Deliberating the merits of political debates
Libertarian Lucy Brenton, Democratic Sen. Joe Donnelly and Republican former state Rep. Mike Braun, from left, participate in a U.S. Senate Debate, Monday, Oct. 8, 2018, in Westville, Ind. (AP Photo/Darron Cummings, Pool)
Take any candidate, any race, and make a personal pledge to learn more about them. It can be as easy as typing their name in a search engine and scanning the first several lines. The process takes little more than an internet connection, not much effort, not even accuracy as a misspelled surname can still generate accurate results as the computer recognizes and responds to human error.
We live in an era where information is so easily accessible, one might erroneously assume that it would be used. The political media has evolved in the last three decades, providing a 24/7 news cycle replete with constant headlines and ticker tape summaries and encompassing social media with outlets that allow users to “snap,” “tweet,” “post,” and “pin” all their political preferences and persuasions.
The amount of information, the sources from which it stems and the mediums through which it is conveyed, has increased. Political knowledge and engagement…generally have not. Numerous studies (including Galston and Anson) confirm a willing ignorance among Americans, noting that the general increase in educational attainment of the population has failed to translate into greater civic competency; perhaps worst: those who know little about politics exude overconfidence and a false comfort in their understanding.
Simply put, despite the proliferation of political information, American voters are not necessarily any better informed.
The stage is now set, argumentatively and literally, for a political debate. Why do we still use this classic form of political deliberation? What value does it add? How does it differ from the literally thousands upon thousands of tidbits of information already floating in the abyss?
Such questions are more than fair. Most students learn about important political debates in history such as Lincoln-Douglas or Nixon-Kennedy and could very easily write off this mechanism as an archaic tool best used when no other means to acquire information was available to voters.
Debates, however, provide a unique opportunity for both voters and candidates that cannot be replicated as effectively in any other format. They fulfill the promise of democracy that offers a certain level of equality of choice, allowing the candidates of major parties and sometimes those from minor parties to participate, providing structure and rules that guarantee a general equality of time, and offering to the voter an unfiltered, long-form view of the candidates competing for their vote.

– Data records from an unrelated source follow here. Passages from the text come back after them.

/-- QP.CREATE makes a queue pair in INIT, or in RTS where its record says so; QP.MODIFY and SCH.SHAPER act on a resident context, and wait
for an evicted one to be fetched; QP.DESTROY frees the queue pair. A fetch that ends places the context and runs what waited; one that
fails puts the queue pair in ERROR with cause 5. Rules: R365, R366, R370, R371, R374, R415, R417, R324. Completes (exec answers next):
qpCreate, qpModify, schShaper, qpDestroy, qpcFetchComplete, qpcFetchFail. -/
def Obligations.QueuePairsLiveAndEnd : Prop :=
  (∀ (s : State) (p : Pkt) (u v w : State), u = taken rowCreate p s → Accepted rowCreate s p → createOk p = true → u.fab.pds.contains p.p1 = true →
    qpOf u p.p0 = none → ((p.p2 = 0 ∧ bit (recFlags p.payload) 1 = false) ∨ diePinned u (p.p0 % 2) < 2048) →
    v = needSlot p.p0 (modFab (fun f => { f with qps := tabPut f.qps p.p0 (recPeer p.payload (recFields p.payload
      { state := 1, type := p.p2, pd := p.p1, loc := 1, lastUse := u.tick })) }) u) →
    w = (if bit (recFlags p.payload) 0 then setShaped p.p0 true v else v) →
    exec (.qpCreate p) s = .next (ok 0x48 p 0 (if recTarget p.payload = 2 then enterRts p.p0 w else w))) ∧
  (∀ (s : State) (p : Pkt) (q : Qp) (u : State), u = wakeQp p.p0 (taken rowModify p s) → Accepted rowModify s p → paramsZero p true false false false = true →
    p.p0 < 2 ^ 20 → recOk p.payload = true → qpOf u p.p0 = some q →
    (q.loc ≠ 0 → exec (.qpModify p) s = .next (modQp p.p0 (fun q => { q with waitCmds := q.waitCmds ++ [(0x49, p)] }) u)) ∧
    (∀ v, q.loc = 0 → qpPinned q = true ∨ bit (recFlags p.payload) 1 = false → qpMove p.p0 (recTarget p.payload) p.payload q (modifyFields p.p0 p.payload q u) = some v →
      exec (.qpModify p) s = .next (ok 0x49 p 0 v))) ∧
  (∀ (s : State) (p : Pkt) (q : Qp) (u : State), u = wakeQp p.p0 (taken rowShaper p s) → Accepted rowShaper s p → paramsZero p true false false false = true →
    p.p0 < 2 ^ 20 → shaperOk p.payload = true → qpOf u p.p0 = some q →
    (q.loc ≠ 0 → exec (.schShaper p) s = .next (modQp p.p0 (fun q => { q with waitCmds := q.waitCmds ++ [(0x59, p)] }) u)) ∧
    (q.loc = 0 → exec (.schShaper p) s = .next (ok 0x59 p 0 (shaperReset p.p0 (fun h =>
      if leAt p.payload 8 1 = 1 then { h with enabled := true, rate := leAt p.payload 0 4, burst := leAt p.payload 4 4 } else { h with enabled := false })
      (modQp p.p0 (fun q => { q with shaped := leAt p.payload 8 1 = 1 }) u))))) ∧
  (∀ (s : State) (p : Pkt) (q : Qp), Accepted rowDestroy s p → paramsZero p true false false false = true → p.p0 < 2 ^ 20 →
    qpOf (taken rowDestroy p s) p.p0 = some q → exec (.qpDestroy p) s = .next (ok 0x4A p 0 (qpGone p.p0 q (taken rowDestroy p s)))) ∧
  (∀ (s : State) (n now : Nat) (q : Qp), alive s = true → qpOf s n = some q → q.loc = 2 →
    exec (.qpcFetchComplete n now) s = .next (q.parked.foldl (parkedRun n) (waitedRun n q (modQp n (fun q => { q with loc := 0, parked := [] })
      (keepMax QPC_FETCH_MAX (max s.tick now - q.fetchAt) (bump QPC_FETCH_CNT 1 (winFree (.qpContext n) (atTick now s))))))) ∧
    exec (.qpcFetchFail n now) s = .next (waitedRun n q (qpError n 5 (modQp n (fun q => { q with loc := 0, parked := [] })
      (bump QPC_FETCH_FAIL_CNT 1 (winFree (.qpContext n) (hostPoison (.qpContext n) (atTick now s))))))))

/-- RECV.POST appends its buffers, each within a region of the queue pair's domain. A SEND message whose first packet bound a buffer that
holds it is placed there, answered ST_OK, and completed at the receiver. Rules: R367, R368, R369, R324. Completes (exec answers next):
recvPost, sendMsg. -/
def Obligations.MessagesReachBuffers : Prop :=
  (∀ (s : State) (p : Pkt) (q : Qp) (u : State) (l : List Posted), u = taken rowRecv p s → Accepted rowRecv s p → paramsZero p true false false false = true →
    p.p0 < 2 ^ 20 → p.payload.length % 16 = 0 → l = (records 16 p.payload).map bufferRec → l.all bufferOk = true → qpOf u p.p0 = some q →
    q.state = 1 ∨ q.state = 2 → q.posted.length + l.length ≤ 256 → (l.all fun x => (bufferKey u q.pd x x.len).isSome) = true →
    exec (.recvPost p) s = .next (ok 0x4E p 0 (modQp p.p0 (fun q => { q with posted := q.posted ++ l }) (wakeQp p.p0 u)))) ∧
  (∀ (s : State) (p : Pkt) (n d port : Nat) (q : Qp) (x : Posted) (g : Region) (u : State), u = taken rowSend p s → Accepted rowSend s p →
    p.path = .fabric n d port → paramsZero p true false false false = true → qpOf u n = some q → boundOf q p.tag = some x → p.payload.length ≤ x.len →
    bufferKey u q.pd x p.payload.length = some g → firstFail (atTick p.now s) rowSend p = none →
    exec (.sendMsg p) s = .next (boundDone n p p.payload.length stOk (ok 0x4F p 0 (bufferPlace x g p.payload u))))

/-- An uncorrected error of an I/O die, a lost root lock and a lost reference stop the device. A sensor at the trip point asserts
THERMTRIP_N and latches it. Samples and estimates are put in their registers, and a sample sets the issue level. AVS moves a stack's
target by 5 mV. Rules: R137, R421, R422, R457, R512, R516, R517, R518, R519. Completes (exec answers next): ioDieFatalError, rootLockLoss,
ref100Loss, thermtrip, thermalSample, powerEstimate, avsAdjust. -/
def Obligations.ClocksPowerAndTemperatures : Prop :=
  ∀ (s : State) (now : Nat), alive s = true →
    (∀ die, die < 2 → exec (.ioDieFatalError now die) s = .next (fatalShutdown { cause := 0x48, cls := 2, kind := 10, unit := die, c0 := 1 } (atTick now s))) ∧
    exec (.rootLockLoss now) s = .next (fatalShutdown { cause := 0x48, cls := 2, kind := 10, unit := 0, c0 := 2 }
      (modDev (fun d => { d with lock := setBits d.lock 0 0 0 }) (atTick now s))) ∧
    exec (.ref100Loss now) s = .next (fatalShutdown { cause := 0x48, cls := 2, kind := 10, unit := 0, c0 := 2 }
      (modDev (fun d => { d with lock := setBits d.lock 0 0 0 }) (atTick now s))) ∧
    (∀ n, n < 10 → s.dev.thermtrip = false → exec (.thermtrip now n) s = .next (fatalShutdown { cause := 0x49, cls := 2 }
      (emit (.pin .thermtripN false) (modDev (fun d => { d with thermtrip := true }) (atTick now s))))) ∧
    (∀ celsius asked, ∃ t u, exec (.thermalSample now celsius asked) s = .next t ∧ t.pwr.level = levelAfter (atTick now s) celsius (asked && (ownedPin s 2).isSome) ∧ OnlyParts [.tick, .regs, .pwr, .pcie, .out] s t ∧
      u = tempsPut celsius (atTick now s) ∧ regGet t PWR_THROTTLE_CYCLES = min (regGet u PWR_THROTTLE_CYCLES + 16875 * (16 - s.pwr.level)) cntMax) ∧
    (∀ watts rails, exec (.powerEstimate now watts rails) s = .next ((List.range 13).foldl (fun t r => regPut (PWR_RAIL_MV r) (rails.getD r 0 % 2 ^ 12) t)
      (regPut PWR_EST_W (min watts (2 ^ 13 - 1)) (atTick now s)))) ∧
    (∀ k up acked mv, k < 4 → s.core.stacksGone.contains k = false → (∀ t, tabGet s.pwr.avsAt k = some t → t + msTicks 10 ≤ max s.tick now) →
      mv = (if up then regField s (PWR_CMP_MV k) 9 0 + 5 else regField s (PWR_CMP_MV k) 9 0 - 5) → 620 ≤ mv → mv ≤ 800 →
      let u := emit (.avs k mv) (modPwr (fun p => { p with avsAt := tabPut p.avsAt k (max s.tick now) }) (atTick now s))
      exec (.avsAdjust now k up acked) s = .next (if acked then regPut (PWR_CMP_MV k) mv u else modPwr (fun p => { p with avsErr := true }) u))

Debates provide an invaluable public service, giving voters and campaigns alike the opportunity to engage and one of the rarest opportunities to do so in more than a 30-second television advertisement or a five-minute conversation with an unpaid college intern canvassing on the campaign’s behalf. These examples of outreach can be effective, but either is marred with shortcomings that only a debate can reveal.
Paid media gives the voter a perfectly curated, perfectly scripted view of the candidate in the image and tone in which they want to be seen discussing the topics that they want in the way in which they want. Individual voter engagement experiences, like door-to-door canvassing and telephone calls, are regarded as highly effective but also require a tremendous amount of resources.
Unlike either of these approaches, debates give candidates a substantial amount of free air time in which they must address voters’ questions, explain their visions and platform, and defend their positions and record. Candidates also get the rare opportunity to poke public jabs at their opponents and to thoughtfully persuade voters on their merits while deflating the opposition.
For voters, tasking the candidates with addressing the voters’ concerns and interests on a wide range of topics gives them a full perspective that otherwise feels inaccessible to the electorate. Not all debates will be equally educational or informative; success is widely subjective but candidate participation, active moderation posing questions on various topics of interest to voters, clear and consistent rules offering equal time and opportunity to participations, and availability of the broadcast for its outreach to prospective voters are all critical to its objective.
Debates educate and inform voters in a different way, through different means than any other medium in American politics. Longer than a tweet, more substantive than an ad, debates embody democratic ideals that reaffirm their place in our election system.
Merrifield Wilson is set to moderate the U.S. Senate debate hosted by the Indiana Debate Commission Sunday night.